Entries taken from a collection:
-- ==== Sys2Proof/Machine/Access.lean ====
section
/-! DEFINITION. Reaching the issuing split, its group, lanes and workgroup, and changing them (R66, R67, R365, R366). -/
namespace Sys2Proof.Machine

/-- The outcome of an instruction. -/
abbrev Out := Host.Outcome State Fault Refusal

/-- The number of a split: its lowest slice (SPLITID, R366). -/
def Split.id (x : Split) : Nat := ((List.range 16).find? fun i => x.slices.getLsbD i).getD 16
/-- The split of that number. -/
def Group.split? (g : Group) (n : Nat) : Option Split := g.splits.find? fun x => x.id == n
/-- Replace the split of that number. -/
def Group.setSplit (g : Group) (n : Nat) (y : Split) : Group := { g with splits := g.splits.map fun x => if x.id == n then y else x }
/-- Change the split of that number. -/
def Group.modSplit (g : Group) (n : Nat) (f : Split → Split) : Group := { g with splits := g.splits.map fun x => if x.id == n then f x else x }
/-- Lane l of a group. -/
def Group.lane (g : Group) (l : Nat) : Lane := g.lanes.getD l {}
/-- Change lane l. -/
def Group.modLane (g : Group) (l : Nat) (f : Lane → Lane) : Group := { g with lanes := modAt g.lanes l f }
/-- Change several lanes, each by its number. -/
def Group.modLanes (g : Group) (ls : List Nat) (f : Nat → Lane → Lane) : Group := ls.foldl (fun g l => g.modLane l (f l)) g
/-- The reconvergence stack of a slice. -/
def Group.stack (g : Group) (k : Nat) : List StackEntry := g.rstacks.getD k []

/-- Replace a group. -/
def State.setGroup (s : State) (key : Nat) (g : Group) : State := { s with groups := s.groups.put key g }
/-- Change a group that is present. -/
def State.modGroup (s : State) (key : Nat) (f : Group → Group) : State :=
  match s.groups.get? key with
  | some g => s.setGroup key (f g)
  | none => s
/-- Change a split that is present. -/
def State.modSplit (s : State) (w : Who) (f : Split → Split) : State := s.modGroup w.key fun g => g.modSplit w.split f
/-- Change a workgroup that is present. -/
def State.modWg (s : State) (n : Nat) (f : Workgroup → Workgroup) : State :=
  match s.wgs.get? n with
  | some w => { s with wgs := s.wgs.put n (f w) }
  | none => s
/-- Change a launch that is present. -/
def State.modLaunch (s : State) (n : Nat) (f : Launch → Launch) : State :=
  match s.launches.get? n with
  | some x => { s with launches := s.launches.put n (f x) }
  | none => s
/-- A partition's registers. -/
def State.part (s : State) (p : Nat) : Partition := s.parts.getD p {}
/-- Change a partition's registers. -/
def State.modPart (s : State) (p : Nat) (f : Partition → Partition) : State := { s with parts := s.parts.put p (f (s.part p)) }
/-- The workgroup of a group. -/
def State.wgOf (s : State) (g : Group) : Workgroup := s.wgs.getD g.wg { core := 0, part := 0, launch := 0, par := {}, slots := [] }

/-- The group, split and place that issue. -/
structure Iss where
  who : Who
  g : Group
  sp : Split
  deriving DecidableEq, Repr

/-- The core that issues. -/
def Iss.core (x : Iss) : Nat := x.who.key / 64
/-- The group slot that issues. -/
def Iss.slot (x : Iss) : BitVec 6 := BitVec.ofNat 6 x.who.key

/-- The issuing group and split of a state. -/
def State.iss? (s : State) : Option Iss :=
  match s.cur with
  | none => none
  | some w => match s.groups.get? w.key with
    | none => none
    | some g => match g.split? w.split with
      | none => none
      | some sp => some ⟨w, g, sp⟩

/-- Run a meaning for the issuing split; a state in which none issues is the model's one fault. -/
def issue (s : State) (k : Iss → State) : Out :=
  match s.iss? with
  | some x => .next (k x)
  | none => .fault .noIssuingSplit

/-- The same split, read again after the state has changed. -/
def State.again (s : State) (x : Iss) : Iss :=
  match s.groups.get? x.who.key with
  | none => x
  | some g => match g.split? x.who.split with
    | none => x
    | some sp => ⟨x.who, g, sp⟩

/-- Does a split hold the lane? -/
def Split.has (x : Split) (l : Nat) : Bool := x.slices.getLsbD (l / 4)
/-- The slices of a split. -/
def Split.sliceList (x : Split) : List Nat := (List.range 16).filter fun k => x.slices.getLsbD k

/-- The lanes of a split, ascending. -/
def lanesOf (g : Group) (x : Split) : List Nat := (List.range g.width).filter x.has
/-- The non-idle lanes of a split. -/
def liveLanes (g : Group) (x : Split) : List Nat := (lanesOf g x).filter fun l => !(g.lane l).idle
/-- The non-idle lanes with EXM = 1 (E of R369, the executing lanes of R175). -/
def exmLanes (g : Group) (x : Split) : List Nat := (liveLanes g x).filter fun l => (g.lane l).exm
/-- A lane's guard under PG and PN (R66). -/
def Lane.guard (ln : Lane) (pg : BitVec 3) (pn : BitVec 1) : Bool := (ln.p.getLsbD pg.toNat || pg == 0) != (pn == 1#1)
/-- The lanes that RTE lets the instruction run in (R89). -/
def Split.mayRun (x : Split) (l : Nat) : Bool := match x.rerun with
  | some (m, _) => m.getLsbD l
  | none => true
/-- The active lanes of an instruction (R66, R89). -/
def activeLanes (g : Group) (x : Split) (o : Op) : List Nat :=
  (exmLanes g x).filter fun l => (g.lane l).guard o.pg o.pn && x.mayRun l
/-- The guard of a split-scope instruction (R67). -/
def splitGuard (g : Group) (x : Split) (o : Op) : Bool := (liveLanes g x).any fun l => (g.lane l).guard o.pg o.pn
/-- The lowest-numbered non-idle lane of a split. -/
def lowLane (g : Group) (x : Split) : Nat := (liveLanes g x).headD 0
/-- The 64-bit mask of lanes. -/
def laneMask (l : List Nat) : DWord := maskOf 64 l

/-- Units of an instruction (R39). -/
def opUnits (o : Op) : Nat := o.len.toNat + 1

/-- A split moves past an instruction: a re-execution under RTE is over, and a shadow instruction counts (R55, R89). -/
def Split.adv (x : Split) (units : Nat) : Split :=
  { x with pc := x.pc + BitVec.ofNat 50 units, skip := (x.rerun.map (·.2)).getD x.skip, rerun := none, wait := .ready, jumped := false,
           pend := x.pend.map fun p => { p with shadow := p.shadow + 1 } }

/-- A split continues at a target. -/
def Split.jump (x : Split) (pc : BitVec 50) : Split := { x.adv 0 with pc := pc, jumped := true }

/-- The instruction completes: the split moves past it. -/
def State.done (s : State) (x : Iss) (o : Op) : State := s.modSplit x.who (·.adv (opUnits o))

/-- The instruction cannot issue now: a queue or a unit that it needs cannot serve it (R35, R294). -/
def State.stall (s : State) (x : Iss) : State := s.modSplit x.who fun y => { y with wait := .stall }

/-- The launch's context of a workgroup: the CTXID of its core (R445). -/
def State.ctxOf (s : State) (c : Nat) : BitVec 16 := (s.core c).ctxid
/-- The context table of a group's partition (R387). -/
def State.ctxtOf (s : State) (g : Group) : Nat := (s.part (s.wgOf g).part).ctxtbase.toNat

/-- Translate an address for a group, through its core's cache. -/
def State.gx (s : State) (x : Iss) (acc : Acc) (claim : Bool) (va : Nat) : State × Except Bad Xl :=
  s.translate (.core x.core) (s.ctxOf x.core) (s.ctxtOf x.g) acc claim va

/-- Are the units from a program counter to the end of its block a pad run (R41)? The block is read as it stands, and nothing changes. -/
def State.padAt (s : State) (x : Iss) (pc : BitVec 50) : Bool :=
  match s.peek (.core x.core) (s.ctxOf x.core) (s.ctxtOf x.g) .fetch (pc.toNat / 8 * 32) with
  | none => false
  | some t => s.blockRd (t.1.place + 4 * (pc.toNat % 8)) (32 - 4 * (pc.toNat % 8)) == 0

/-- The instruction at or after a program counter: a pad run is passed over (R41). -/
def State.pastPads (s : State) (x : Iss) : Nat → BitVec 50 → BitVec 50
  | 0, pc => pc
  | fuel + 1, pc => if s.padAt x pc then s.pastPads x fuel (BitVec.ofNat 50 (pc.toNat / 8 * 8 + 8)) else pc

/-- Blocks that the program counter can name: the most that a run of pads can fill. -/
def allBlocks : Nat := 2 ^ 47

/-- The program counter of the instruction after the issuing split's, of that many units. -/
def State.nextPc (s : State) (x : Iss) (units : Nat) : BitVec 50 := s.pastPads x allBlocks (x.sp.pc + BitVec.ofNat 50 units)

/-- The physical sector PA[40:5] of a translated address, by which the sink pending table compares (R275, R276). -/
def State.sectorPA (s : State) (leaf : DWord) (place : Nat) : Nat := s.linePA (pteHash leaf) (place / 128) / 32 + place / 32 % 4

/-- A sector that holds an entry of the group in flight makes its later accesses wait (R276). -/
def State.sinkBusy (s : State) (core slot sector : Nat) : Bool :=
  (s.core core).sink.any fun e => e.sector == sector && e.slot == slot && e.st != .unexecuted

/-- The same for an access of a group to an address, as far as it translates now. -/
def State.sinkBusyAt (s : State) (key : Nat) (g : Group) (acc : Acc) (va : Nat) : Bool :=
  (s.core (key / 64)).sink != [] && (match s.peek (.core (key / 64)) (s.ctxOf (key / 64)) (s.ctxtOf g) acc va with
    | some t => s.sinkBusy (key / 64) (key % 64) (s.sectorPA t.1.leaf t.1.place)
    | none => false)

/-- The core's index among its partition's cores, ascending (R302). -/
def State.coreIndex (s : State) (p c : Nat) : Nat := popN c (s.part p).pcores.toNat
/-- The dies of a partition, ascending (R445). -/
def Partition.dies (p : Partition) : List Nat := (List.range 4).filter fun d => p.pdies.getLsbD d
/-- The cores of a partition, ascending. -/
def Partition.cores (p : Partition) : List Nat := (List.range 192).filter fun c => p.pcores.getLsbD c

/-- Depth of q4 in records (R306). -/
def q4Depth : Nat := 16

/-- Push a record onto a group's q4 if it has room (R310). -/
def Group.pushEvt (g : Group) (r : EvtRec) : Group := { g with q4 := g.q4 ++ [r] }

/-- Slots of q4 that long-latency results on their way will fill (R306). DEDUCED (log 106): a push takes its place in q4 at its issue (R308), so
these records are held, and q4 is full with them. -/
def Group.q4Due (g : Group) : Nat := (g.results.map fun r => if r.dst == .q 4#8 then popN 64 r.lanes.toNat else 0).sum

/-- Set OVF in the newest record of q4. -/
def Group.markOvf (g : Group) : Group :=
  { g with q4 := modAt g.q4 (g.q4.length - 1) fun r => { r with w0 := r.w0 ||| 0x800000#32 } }

/-- Set OVF in the newest record held (R310): the last of those whose push has been issued, or the last in q4. -/
def Group.setOvf (g : Group) : Group :=
  match (g.results.filter fun r => r.dst == .q 4#8 && r.lanes != 0).getLast? with
  | some n => { g with results := g.results.map fun r => if r.id == n.id then { r with ovf := true } else r }
  | none => g.markOvf

/-- Enter an error in the log as TYPE 1 (R306, R456). -/
def State.logData (s : State) (launch : Nat) (code addr : Nat) : State :=
  s.logSet [{ type := 1, cls := 0, unit := 0, code := code, addr := addr, seq := s.launchSeq launch }]

/-- A DATAERR event of a group: a record in q4 and one in the error log (R247, R310). -/
def State.dataEvent (s : State) (key lane code addr : Nat) : State :=
  match s.groups.get? key with
  | none => s
  | some g =>
    let r : EvtRec := { w0 := BitVec.ofNat 32 (0x0D * 2 ^ 24 + lane * 2 ^ 17 + code % 1024), w1 := BitVec.ofNat 32 addr,
                        w2 := BitVec.ofNat 32 (addr / 2 ^ 32), w3 := BitVec.ofNat 32 s.clock.toNat }
    let s := s.setGroup key (if g.q4.length + g.q4Due < q4Depth then g.pushEvt r else g.setOvf)
    s.logData (s.wgOf g).launch code addr

/-- Seed of a lane's vector LFSR (R140). -/
def vseed (id : DWord) : Word :=
  let f := id.extractLsb' 0 32 ^^^ id.extractLsb' 32 32 ^^^ 0x9E3779B9#32
  if f == 0 then 1 else f
/-- Seed of a lane's matrix LFSR (R140). -/
def mseed (id : DWord) : Word :=
  let f := id.extractLsb' 0 32 ^^^ id.extractLsb' 32 32 ^^^ 0x6A09E667#32
  if f == 0 then 1 else f

/-- WGID of an identifier: the fields below WGLEVEL zeroed (R7, R75). -/
def wgidOf (p : Params) (id : DWord) : DWord :=
  let b := (p.widths.take p.wglevel).sum
  if 64 ≤ b then 0 else (id >>> b) <<< b

end Sys2Proof.Machine
end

**Exercise**
Starting with the line above that holds "Change lane l. -/" and stopping with the line that holds "def Group.modLanes (g", reproduce each line exactly, omitting all other lines.

**Solution to the exercise**
/-- Change lane l. -/
def Group.modLane (g : Group) (l : Nat) (f : Lane → Lane) : Group := { g with lanes := modAt g.lanes l f }
/-- Change several lanes, each by its number. -/
def Group.modLanes (g : Group) (ls : List Nat) (f : Nat → Lane → Lane) : Group := ls.foldl (fun g l => g.modLane l (f l)) g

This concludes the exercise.